# Help!!!looking for missing person in manila



## Search (Sep 20, 2008)

we are looking for our son missing in Manila since the end of August.He's an American,25 years old,his name is Evgeniy.He went to Manila to see his girlfriend Sheena.Maybe someone has seen him.We have photos of him and his girlfriend.
Thanks for any information .We'll be grateful for any advice,any useful phone numbers,etc.


----------



## crayons (Oct 2, 2008)

Search said:


> we are looking for our son missing in Manila since the end of August.He's an American,25 years old,his name is Evgeniy.He went to Manila to see his girlfriend Sheena.Maybe someone has seen him.We have photos of him and his girlfriend.
> Thanks for any information .We'll be grateful for any advice,any useful phone numbers,etc.

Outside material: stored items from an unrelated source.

-- ==== Sys2Proof/Laws/HashWhole.lean ====
section
/-! SUPPORT. The whole hash: it completes exactly under the condition of spec/43_hash_engine.md R199, and then leaves the checksum of the
mixed bytes in the hash registers. -/

namespace Sys2Proof.Machine

/-! ## Counts -/

/-- R187 as a number: the loop's combining steps and the final one make R198's count. -/
theorem pairCount_steps (n : Half) :
    2 * (pairCount n).toNat + (if n.toNat % 2 = 0 then 1 else 0) = combiningSteps n.toNat := by
  unfold pairCount combiningSteps
  by_cases h : n = 0#16
  · subst h; simp
  · have h0 : n.toNat ≠ 0 := fun hh => h (BitVec.eq_of_toNat_eq (by simpa using hh))
    have hlt := n.isLt
    have hsub : ((n - 1#16) / 2#16).toNat = (n.toNat - 1) / 2 := by
      rw [BitVec.toNat_udiv, BitVec.toNat_sub]; simp; omega
    rw [if_neg h, if_neg h0, hsub]
    split <;> omega

theorem round4_ge (n : Half) : n.toNat + n.toNat % 2 ≤ round4 n := by unfold round4; omega

theorem round4_le (n : Half) : round4 n ≤ 65536 := by have := n.isLt; unfold round4; omega

theorem round4_zero {n : Half} : round4 n = 0 ↔ n.toNat = 0 := by unfold round4; omega

theorem nibbleCursor_toNat (wa : Word) : (nibbleCursor wa).toNat = 4 * wa.toNat % 4294967296 := by
  simp [nibbleCursor, BitVec.toNat_shiftLeft, Nat.shiftLeft_eq, Nat.mul_comm]

theorem nibbleCursor_even (wa : Word) : (nibbleCursor wa).toNat = 2 * firstHashedByte wa := by
  rw [nibbleCursor_toNat]; unfold firstHashedByte; omega

/-! ## The nibble phase -/

theorem readFirstPair_ok {s : State} {e c : Word} {b : Nat} (h : s.acc = ⟨some .nibble, some 0#32, some e, some c⟩)
    (hb : c.toNat = 2 * b) (hu : 2 * b + 2 ≤ e.toNat) (hw : b < s.cfg.wbufBytes) :
    readFirstPair s = .ok () { s with
      acc := ⟨some .nibble, some 0#32, some e, some (c + 2#32)⟩
      tr := { s.tr with prev1 := highNibble (s.wbuf.read b), prev2 := lowNibble (s.wbuf.read b) }
      trace := .nibbleRead (c + 1#32) :: .nibbleRead c :: s.trace } := by
  have hel := e.isLt
  have hcn : (c + 1#32).toNat = 2 * b + 1 := by simp [hb]; omega
  have h3 : c + 1#32 + 1#32 = c + 2#32 := by rw [BitVec.add_assoc]; rfl
  have d1 : 2 * b / 2 = b := by omega
  have d2 : (2 * b + 1) / 2 = b := by omega
  have r1 := readNibble_ok h (by simp [BitVec.le_def]) (by simp only [BitVec.lt_def]; omega) (by omega)
  have r2 := readNibble_ok (s := { s with
      acc := ⟨some .nibble, some 0#32, some e, some (c + 1#32)⟩
      tr := { s.tr with prev1 := highNibble (s.wbuf.read b) }
      trace := .nibbleRead c :: s.trace }) rfl (by simp [BitVec.le_def])
      (by simp only [BitVec.lt_def]; omega) (by simp only; omega)
  rw [nibbleOf_even (by omega), hb, d1] at r1
  rw [nibbleOf_odd (by omega), hcn, d2, h3] at r2
  simp only [readFirstPair, r1, r2, Eff.bind_ok]

theorem readFirstPair_raises {s : State} {e c : Word} {b : Nat} (h : s.acc = ⟨some .nibble, some 0#32, some e, some c⟩)
    (hb : c.toNat = 2 * b) (ho : e.toNat % 2 = 1) (hbad : ¬ (2 * b + 2 ≤ e.toNat ∧ b < s.cfg.wbufBytes)) :
    ∃ tr, tr.lbuf = s.tr.lbuf ∧ tr.byteSum = s.tr.byteSum ∧ readFirstPair s = .raised (nibbleStop s e c s.he tr []) := by
  obtain ⟨tr, h1, h2⟩ := readPair_raises h hb ho hbad (fun v t => { t with prev1 := v })
    (fun _ p2 t => .ok () { t with tr := { t.tr with prev2 := p2 } })
  refine ⟨tr, ?_, ?_, h2⟩ <;> rcases h1 with rfl | ⟨v, rfl⟩ <;> rfl

/-- Steps 5 to 8 complete when every byte they read is before the window's end and inside the buffer. -/
theorem hashNibbles_ok {s : State} {e c : Word} {b : Nat} (h : s.acc = ⟨some .nibble, some 0#32, some e, some c⟩)
    (hb : c.toNat = 2 * b) (hu : 2 * b + 2 * (combiningSteps s.req.inputSize.toNat + 1) ≤ e.toNat)
    (hw : b + combiningSteps s.req.inputSize.toNat + 1 ≤ s.cfg.wbufBytes) :
    ∃ tr, tr.lbuf = s.tr.lbuf ∧ hashNibbles s = .ok () { s with
      acc := ⟨some .nibble, some 0#32, some e, some (c + BitVec.ofNat 32 (2 * (combiningSteps s.req.inputSize.toNat + 1)))⟩
      he := combineBytes s.he (s.wbuf.read b) (bytesFrom s.wbuf (b + 1) (combiningSteps s.req.inputSize.toNat))
      tr := tr
      trace := stepTrace (c + 2#32) (combiningSteps s.req.inputSize.toNat) ++
        .nibbleRead (c + 1#32) :: .nibbleRead c :: s.trace } := by
  have hel := e.isLt
  have hsteps := pairCount_steps s.req.inputSize
  generalize hk : (pairCount s.req.inputSize).toNat = k at hsteps
  generalize hN : combiningSteps s.req.inputSize.toNat = N at *
  have hc2 : (c + 2#32).toNat = 2 * (b + 1) := by simp [hb]; omega
  obtain ⟨tr, t1, t2, t3, -, t4⟩ := mainLoop_ok k (setPairCount { s with
      acc := ⟨some .nibble, some 0#32, some e, some (c + 2#32)⟩
      tr := { s.tr with prev1 := highNibble (s.wbuf.read b), prev2 := lowNibble (s.wbuf.read b) }
      trace := .nibbleRead (c + 1#32) :: .nibbleRead c :: s.trace }) (c + 2#32) (b + 1) (s.wbuf.read b)
      (by split at hsteps <;> omega) rfl hc2 (by simp only [setPairCount_cfg]; split at hsteps <;> omega) rfl rfl
  have hf := readFirstPair_ok h hb (by omega) (by omega)
  simp only [setPairCount_tr, setPairCount_wbuf, setPairCount_he, setPairCount_trace] at t1 t2 t3 t4
  have hloop : hashNibbles s = finalStep { s with
      acc := ⟨some .nibble, some 0#32, some e, some (c + 2#32 + BitVec.ofNat 32 (4 * k))⟩
      he := combineBytes s.he (s.wbuf.read b) (bytesFrom s.wbuf (b + 1) (2 * k))
      tr := tr
      trace := stepTrace (c + 2#32) (2 * k) ++ .nibbleRead (c + 1#32) :: .nibbleRead c :: s.trace } := by
    simp only [hashNibbles, hf, Eff.bind_ok, setPairCount_tr, hk, t4]
    rfl
  have hcur : c + 2#32 + BitVec.ofNat 32 (4 * k) = c + BitVec.ofNat 32 (2 * (2 * k + 1)) := by
    apply BitVec.eq_of_toNat_eq; simp; omega
  rw [hloop, hcur]
  by_cases hn : s.req.inputSize.toNat % 2 = 0
  · rw [if_pos hn] at hsteps
    subst hsteps
    have hcl : (c + BitVec.ofNat 32 (2 * (2 * k + 1))).toNat = 2 * (b + (2 * k + 1)) := by simp [hb]; omega
    have hc := combineNext_ok (s := { s with
        acc := ⟨some .nibble, some 0#32, some e, some (c + BitVec.ofNat 32 (2 * (2 * k + 1)))⟩
        he := combineBytes s.he (s.wbuf.read b) (bytesFrom s.wbuf (b + 1) (2 * k))
        tr := tr
        trace := stepTrace (c + 2#32) (2 * k) ++ .nibbleRead (c + 1#32) :: .nibbleRead c :: s.trace }) rfl hcl
        (by omega) (by simp only; omega)
    refine ⟨tr, t3, ?_⟩
    simp only [finalStep, hn, if_true, hc, Eff.bind_ok]
    have hby : bytesFrom s.wbuf (b + 1) (2 * k + 1) = bytesFrom s.wbuf (b + 1) (2 * k) ++ [s.wbuf.read (b + (2 * k + 1))] := by
      simp only [bytesFrom, List.range_succ, List.map_append, List.map_cons, List.map_nil]
      rw [show b + 1 + 2 * k = b + (2 * k + 1) from by omega]
    rw [hby, combineBytes_append]
    simp only [combineBytes, t1, t2, stepTrace]
    have a1 : c + BitVec.ofNat 32 (2 * (2 * k + 1)) + 2#32 = c + BitVec.ofNat 32 (2 * (2 * k + 1 + 1)) := by
      apply BitVec.eq_of_toNat_eq; simp; omega
    have a2 : c + BitVec.ofNat 32 (2 * (2 * k + 1)) + 1#32 = c + 2#32 + BitVec.ofNat 32 (2 * (2 * k) + 1) := by
      apply BitVec.eq_of_toNat_eq; simp; omega
    have a3 : c + BitVec.ofNat 32 (2 * (2 * k + 1)) = c + 2#32 + BitVec.ofNat 32 (2 * (2 * k)) := by
      apply BitVec.eq_of_toNat_eq; simp; omega
    rw [a1, a2, a3]
    rfl
  · rw [if_neg hn] at hsteps
    simp only [Nat.add_zero] at hsteps
    subst hsteps
    exact ⟨tr, t3, by simp [finalStep, hn]⟩

/-- The hash registers after the combining steps of a run of bytes: one step for each byte after the first (R188). -/
def combineAll (r : HashRegs) : List Byte → HashRegs
  | [] => r
  | b :: rest => combineBytes r b rest
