/-- What a restore reads back from a saved value: it is admitted, and both fields are those saved (R223). -/
theorem snapValue_restored (p : PState) (upload : Bool) :
    snapBad (snapValue p upload) = false ∧ snapPState (snapValue p upload) = p ∧ snapUpload (snapValue p upload) = upload := by
  cases p <;> cases upload <;> decide

/-! ## The port operations -/

section
variable {s : State} (hs : s.fault = none)
include hs

theorem exec_restore_admitted {v : Word} (hv : snapBad v = false) : ∃ t, exec (.restore v) s = .next t ∧
    t.arch = ({ s with pstate := snapPState v, upload := snapUpload v } : State).arch := by
  rw [exec_restore]
  exact command_ok_arch hs (by rw [hv]; rfl)

theorem exec_restore_bad {v : Word} (hv : snapBad v = true) : ∃ t, exec (.restore v) s = .next t ∧
    t.arch = ({ s with fault := some (.snapBadValue v) } : State).arch := by
  rw [exec_restore]
  exact ⟨_, command_raised hs (if_pos hv), rfl⟩

theorem exec_save_running : exec .save s = .next { s with result := .word s.snap } := by
  rw [exec_save, operation_running hs, finish_ok]

end

theorem exec_pop_nil {s : State} (hq : s.outq = []) : exec .pop s = .next { s with result := .empty } := by
  rw [exec_pop, execPop, hq]

theorem exec_pop_cons {s : State} {w : Word} {rest : List Word} (hq : s.outq = w :: rest) :
    exec .pop s = .next { s with outq := rest, result := .word w } := by
  rw [exec_pop, execPop, hq]

theorem irqPending_iff (s : State) : s.irqPending = true ↔ s.outq ≠ [] := by
  rw [State.irqPending, Bool.not_eq_true', List.isEmpty_eq_false_iff]

/-! ## The obligations -/

/-- Settles O12: the two clauses are `snapBad_iff`, and the fields loaded are the numbers in the value. -/
theorem restoreLoadsTheSnapshot : Obligations.RestoreLoadsTheSnapshot := by
  refine fun v s hs => ⟨fun hlt hcode => ?_, fun hbad => exec_restore_bad hs ((snapBad_iff v).2 hbad)⟩
  have hadmitted : snapBad v = false := by
    rw [Bool.eq_false_iff, Ne, snapBad_iff]
    omega
  rw [← snapPState_eq, ← snapUpload_eq hlt]
  exact exec_restore_admitted hs hadmitted

/-- Settles O13: the value `SAVE` returns is admitted, and `RESTORE` reads both fields back from it. -/
theorem saveRestoreRoundTrip : Obligations.SaveRestoreRoundTrip := by
  intro s u hs hu
  obtain ⟨hadmitted, hpstate, hupload⟩ := snapValue_restored s.pstate s.upload
  obtain ⟨r, hr, harch⟩ := exec_restore_admitted hu hadmitted
  rw [hpstate, hupload] at harch
  exact ⟨_, s.snap, r, exec_save_running hs, rfl, hr, harch⟩

/-- Settles O11: the snapshot view is the value, and only the returned value is written. -/
theorem saveReturnsTheSnapshot : Obligations.SaveReturnsTheSnapshot := fun s hs =>
  ⟨_, exec_save_running hs, rfl, congrArg OpResult.word (snapValue_eq s.pstate s.upload)⟩

/-- Settles O9, by cases on whether a word is pending. -/
theorem pollSignalsPendingMail : Obligations.PollSignalsPendingMail := by
  intro s hs
  rw [exec_poll]
  by_cases hq : s.outq = []
  · have hirq : ¬ s.irqPending = true := fun h => (irqPending_iff s).1 h hq
    exact command_ok_arch hs (by rw [if_neg hirq, if_pos hq])
  · exact command_ok_arch hs (by rw [if_pos ((irqPending_iff s).2 hq), if_neg hq, emit])

/-- Settles O10: `POP` does not read `FAULT`, so the two forms of `OUTQ` are all its cases. -/
theorem popTakesTheHead : Obligations.PopTakesTheHead := fun _ =>
  ⟨fun hq => ⟨_, exec_pop_nil hq, rfl, rfl⟩, fun _ _ hq => ⟨_, exec_pop_cons hq, rfl, rfl⟩⟩

end Sys2Proof.Machine
end

section
/-! Faults and events (spec/60_exceptions.md): a faulted block is stopped for good (R246), and each event comes from the operation
that the spec gives it to (R249, spec/40_protocol.md R112, R114, R119, R120). -/

namespace Sys2Proof.Machine

/-! ## A faulted block is stopped (R246) -/

/-- In every state with `FAULT` set it answers that it refuses, and writes nothing but that answer. -/
def RefusesWhenStopped (m : State → Host.Outcome State Fault Refusal) : Prop :=
  ∀ s : State, s.fault ≠ none → m s = .next { s with result := .refused }

theorem refusesWhenStopped_operation (body : State → Eff OpResult) : RefusesWhenStopped (operation body) :=
  fun _ hs => operation_stopped hs body

theorem refusesWhenStopped_command (body : State → Eff Unit) : RefusesWhenStopped (command body) :=
  fun _ hs => command_stopped hs body

/-- Each instruction but `POP` is a command or an operation. -/
theorem refusesWhenStopped_exec {i : Instr} (hi : i ≠ .pop) : RefusesWhenStopped (exec i) := by
  cases i with
  | pop => exact absurd rfl hi
  | save | readParameters | accReadWord | accReadNibble => exact refusesWhenStopped_operation _
  | forward | unlock | ignAur | params | newuc | resetuc | ignAnc | poll | restore | reset | runRequest | computeHash | combine
  | accSetGranularity | accSetBounds | accSetCursor | accWriteWord | accWriteNibble => exact refusesWhenStopped_command _

section
variable {s : State} (hs : s.fault ≠ none)
include hs

theorem fault_kept_of_exec {i : Instr} {t : State} (h : exec i s = .next t) : t.fault = s.fault := by
  obtain ⟨-, -, -, -, -, -, -, -, -, hfault⟩ := writtenBy_exec i s t h
  exact by_contra fun hne => hs (hfault hne)

theorem endsWell_stopped : s.endsWell = false :=
  Option.isNone_eq_false_iff.2 (Option.isSome_iff_ne_none.2 hs)

end

/-- `POP` takes the head of `OUTQ`, where there is one, in every state, stopped or not. -/
theorem exec_pop_arch (s : State) : ∃ t, exec .pop s = .next t ∧ t.arch = ({ s with outq := s.outq.tail } : State).arch := by
  cases hq : s.outq with
  | nil => exact ⟨_, exec_pop_nil hq, by rw [List.tail_nil, ← hq]; rfl⟩
  | cons w rest => exact ⟨_, exec_pop_cons hq, rfl⟩

theorem deliverAll_cons {op : HostOp} {s t : State} (h : exec (decodeOp s.context op) s = .next t) (rest : List HostOp) :
    deliverAll (op :: rest) s = deliverAll rest t := by
  rw [deliverAll, h]

theorem fault_kept_of_deliverAll (ops : List HostOp) {s : State} (hs : s.fault ≠ none) :
    (deliverAll ops s).fault = s.fault := by
  induction ops generalizing s with
  | nil => rfl
  | cons op rest ih =>
    obtain ⟨t, ht⟩ := answers_exec (decodeOp s.context op) s
    have hkept : t.fault = s.fault := fault_kept_of_exec hs ht
    rw [deliverAll_cons ht, ih (hkept ▸ hs), hkept]

/-- Settles O40: the refusal of every instruction but `POP`, `POP`'s one effect, and by induction on the host operations, none of
which writes a `FAULT` that is set. That a refused operation answers a next state is notes/assumptions/12.md; that the sub-operations are
refused too, 14.md. -/
theorem faultedBlockIsStopped : Obligations.FaultedBlockIsStopped := fun s hs =>
  ⟨fun _ hi => ⟨_, refusesWhenStopped_exec hi s hs, rfl⟩, exec_pop_arch s, endsWell_stopped hs,
    fun ops => fault_kept_of_deliverAll ops hs⟩

/-! ## The source of each event (R249, R112, R114, R119, R120) -/

/-- Instruction `i` in state `s` may emit event `e`. -/
def Emits (i : Instr) (s : State) (e : Event) : Prop :=
  (e = .hostIrq ∧ i = .poll ∧ s.outq ≠ []) ∨ (∃ w, e = .forward w ∧ i = .forward w) ∨
    (∃ w, e = .warn w ∧ (i = .ignAur w ∨ i = .ignAnc w)) ∨ (e = .switch s.cfg.defaultModuleId ∧ i = .resetuc)

/-- From `s` to `t` no event is appended, or one that `i` may emit. -/
def EventsFrom (i : Instr) (s t : State) : Prop :=
  t.events = s.events ∨ ∃ e, t.events = s.events ++ [e] ∧ Emits i s e

theorem EventsFrom.of_emit {i : Instr} {s : State} {e : Event} (h : Emits i s e) : EventsFrom i s (emit e s) := .inr ⟨e, rfl, h⟩

theorem Keeps.eventsFrom {s t : State} (h : Keeps s t) (i : Instr) : EventsFrom i s t := .inl h.untouched.events

theorem eventsFrom_operation {i : Instr} {body : State → Eff OpResult} (hb : ∀ s, EventsFrom i s (body s).state) :
    NextRelated (EventsFrom i) (operation body) :=
  nextRelated_operation (fun _ => .inl rfl) (fun _ _ _ h => h) fun s _ => hb s

theorem eventsFrom_command {i : Instr} {body : State → Eff Unit} (hb : ∀ s, EventsFrom i s (body s).state) :
    NextRelated (EventsFrom i) (command body) :=
  nextRelated_command (fun _ => .inl rfl) (fun _ _ _ h => h) fun s _ => hb s

/-- The read of the record and the hash emit nothing. -/
theorem events_runRequest (a : Word) (s : State) : (runRequest a s).state.events = s.events :=
  (untouched_hashRequest (readRecord a s)).events

theorem eventsFrom_exec (i : Instr) : NextRelated (EventsFrom i) (exec i) := by
  cases i with
  | forward w => exact eventsFrom_command fun _ => .of_emit (.inr (.inl ⟨w, rfl, rfl⟩))
  | ignAur w => exact eventsFrom_command fun _ => .of_emit (.inr (.inr (.inl ⟨w, rfl, .inl rfl⟩)))
  | ignAnc w => exact eventsFrom_command fun _ => .of_emit (.inr (.inr (.inl ⟨w, rfl, .inr rfl⟩)))
  | resetuc => exact eventsFrom_command fun _ => .of_emit (.inr (.inr (.inr ⟨rfl, rfl⟩)))
  | poll =>
    refine eventsFrom_command fun s => ?_
    by_cases hirq : s.irqPending = true
    · rw [if_pos hirq]
      exact .of_emit (.inl ⟨rfl, rfl, (irqPending_iff s).1 hirq⟩)
    · rw [if_neg hirq]
      exact .inl rfl
  | unlock | newuc | reset | combine | accSetGranularity | accSetCursor => exact eventsFrom_command fun _ => .inl rfl
  | save | readParameters => exact eventsFrom_operation fun _ => .inl rfl
  | pop =>
    intro s t h
    obtain ⟨u, hu, harch⟩ := exec_pop_arch s
    cases hu.symm.trans h
    exact .inl (congrArg State.events harch :)
  | restore v => exact eventsFrom_command fun _ => by split <;> exact .inl rfl
  | params w =>
    exact eventsFrom_command fun s => .inl (Eff.bind_state (P := fun u => u.events = s.events)
      (events_runRequest (recordAddress s.cfg w) s) fun _ _ h => h)
  | runRequest a => exact eventsFrom_command fun s => .inl (events_runRequest a s)
  | computeHash => exact eventsFrom_command fun s => .inl (untouched_hashRequest s).events
  | accSetBounds a e => exact eventsFrom_command fun s => (keeps_setBounds a e s).eventsFrom _
  | accReadWord => exact eventsFrom_operation fun s => Eff.bind_state ((keeps_readWord s).eventsFrom _) fun _ _ h => h
  | accReadNibble => exact eventsFrom_operation fun s => Eff.bind_state ((keeps_readNibble s).eventsFrom _) fun _ _ h => h
  | accWriteWord v => exact eventsFrom_command fun s => (keeps_writeWord v s).eventsFrom _
  | accWriteNibble v => exact eventsFrom_command fun s => (keeps_writeNibble v s).eventsFrom _

/-- Settles O43, by cases on the instruction: the four kinds of `Emits`, the hash, which emits nothing, and what every accelerator
operation keeps. -/
theorem eventsComeFromTheirInstruction : Obligations.EventsComeFromTheirInstruction := eventsFrom_exec

end Sys2Proof.Machine
end

section
/-! RESET and the hazards (spec/70_reset_and_hazards.md): the state a `RESET` leaves (R270, R271), the units a mode change leaves alone
(R277), and that no step of the host's reads what R272 leaves unspecified or an accelerator register of an earlier hash (R164). -/

namespace Sys2Proof.Machine

/-! ## RESET (R270, R271) -/

theorem exec_reset_running {s : State} (hs : s.fault = none) :
    exec .reset s = .next { restart s with result := .noValue } := by
  rw [exec_reset, command_runs hs]
  rfl

/-- Settles O14: the four writes of `restart`. -/
theorem resetWritesFourItems : Obligations.ResetWritesFourItems := fun _ hs =>
  ⟨_, exec_reset_running hs, rfl⟩

theorem snapValue_reset : snapValue .aur false = 0#32 := by decide

/-- Settles O15: construction leaves a running block with nothing in `OUTQ`, and `restart` does the rest. The hash registers, the
transients and `P` of `State.reset` are those of construction (notes/assumptions/5.md to 7.md). -/
theorem firstResetState : Obligations.FirstResetState :=
  ⟨fun c wbufInit guestMem => ⟨_, exec_reset_running (s := State.constructed c wbufInit guestMem) rfl,
    rfl, rfl, rfl, rfl, rfl, rfl, rfl, rfl, snapValue_reset, rfl, rfl⟩,
    exec_reset_running (s := State.constructed Config.construction [] []) rfl⟩

/-! ## A mode change rescales nothing (R277) -/

theorem exec_accSetGranularity_running {s : State} (hs : s.fault = none) (m : AccMode) :
    exec (.accSetGranularity m) s = .next { s with acc := { s.acc with mode := some m }, result := .noValue } :=
  command_ok hs (body := setGranularity m) rfl

/-- Settles O32: the mode is all that `set_granularity` writes, so the nibble read meets the cursor as the word operations left it. -/
theorem modeChangeKeepsTheUnits : Obligations.ModeChangeKeepsTheUnits := by
  intro s a e c hs hacc hl hu hw
  have hnibble : ({ s.acc with mode := some .nibble } : AccRegs) = ⟨some .nibble, some a, some e, some c⟩ := by rw [hacc]
  have hset := exec_accSetGranularity_running hs .nibble
  rw [hnibble] at hset
  exact ⟨_, _, hset, operation_bind_ok (s := { s with acc := ⟨some .nibble, some a, some e, some c⟩, result := .noValue }) hs .nibble
    (readNibble_ok rfl hl hu hw), rfl⟩

/-! ## Two ends of one part of an operation -/

/-- What R272 leaves unspecified, and the accelerator's registers, are all in which the two states may differ. -/
def SameVisible (s u : State) : Prop := s.visible = u.visible

/-- Two runs of one part end alike: both complete with one value, in states related by `R`, or both raise, in states that show the same. -/
inductive Eff.Agree {α : Type} (R : State → State → Prop) : Eff α → Eff α → Prop
  | ok {v : α} {s u : State} (h : R s u) : Agree R (.ok v s) (.ok v u)
  | raised {s u : State} (h : SameVisible s u) : Agree R (.raised s) (.raised u)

I hope everything turns out okay. My thoughts are with you and your family.


----------



## synthia (Apr 18, 2007)

You posted this before, didn't you, in the Rest of the World Forum? I'm sorry you haven't had any information, but I don't think this forum is the best place to find information. I think you should be postibng in forums that cater to travelers rather than people who live abroad.


----------



## gillbates (Feb 21, 2009)

Have you tried contacting the US embassy in Manila? Perhaps you should start from there.


----------



## NYC1800 (Sep 19, 2008)

try to get in touch also with Bureau of Imigration, Manila


----------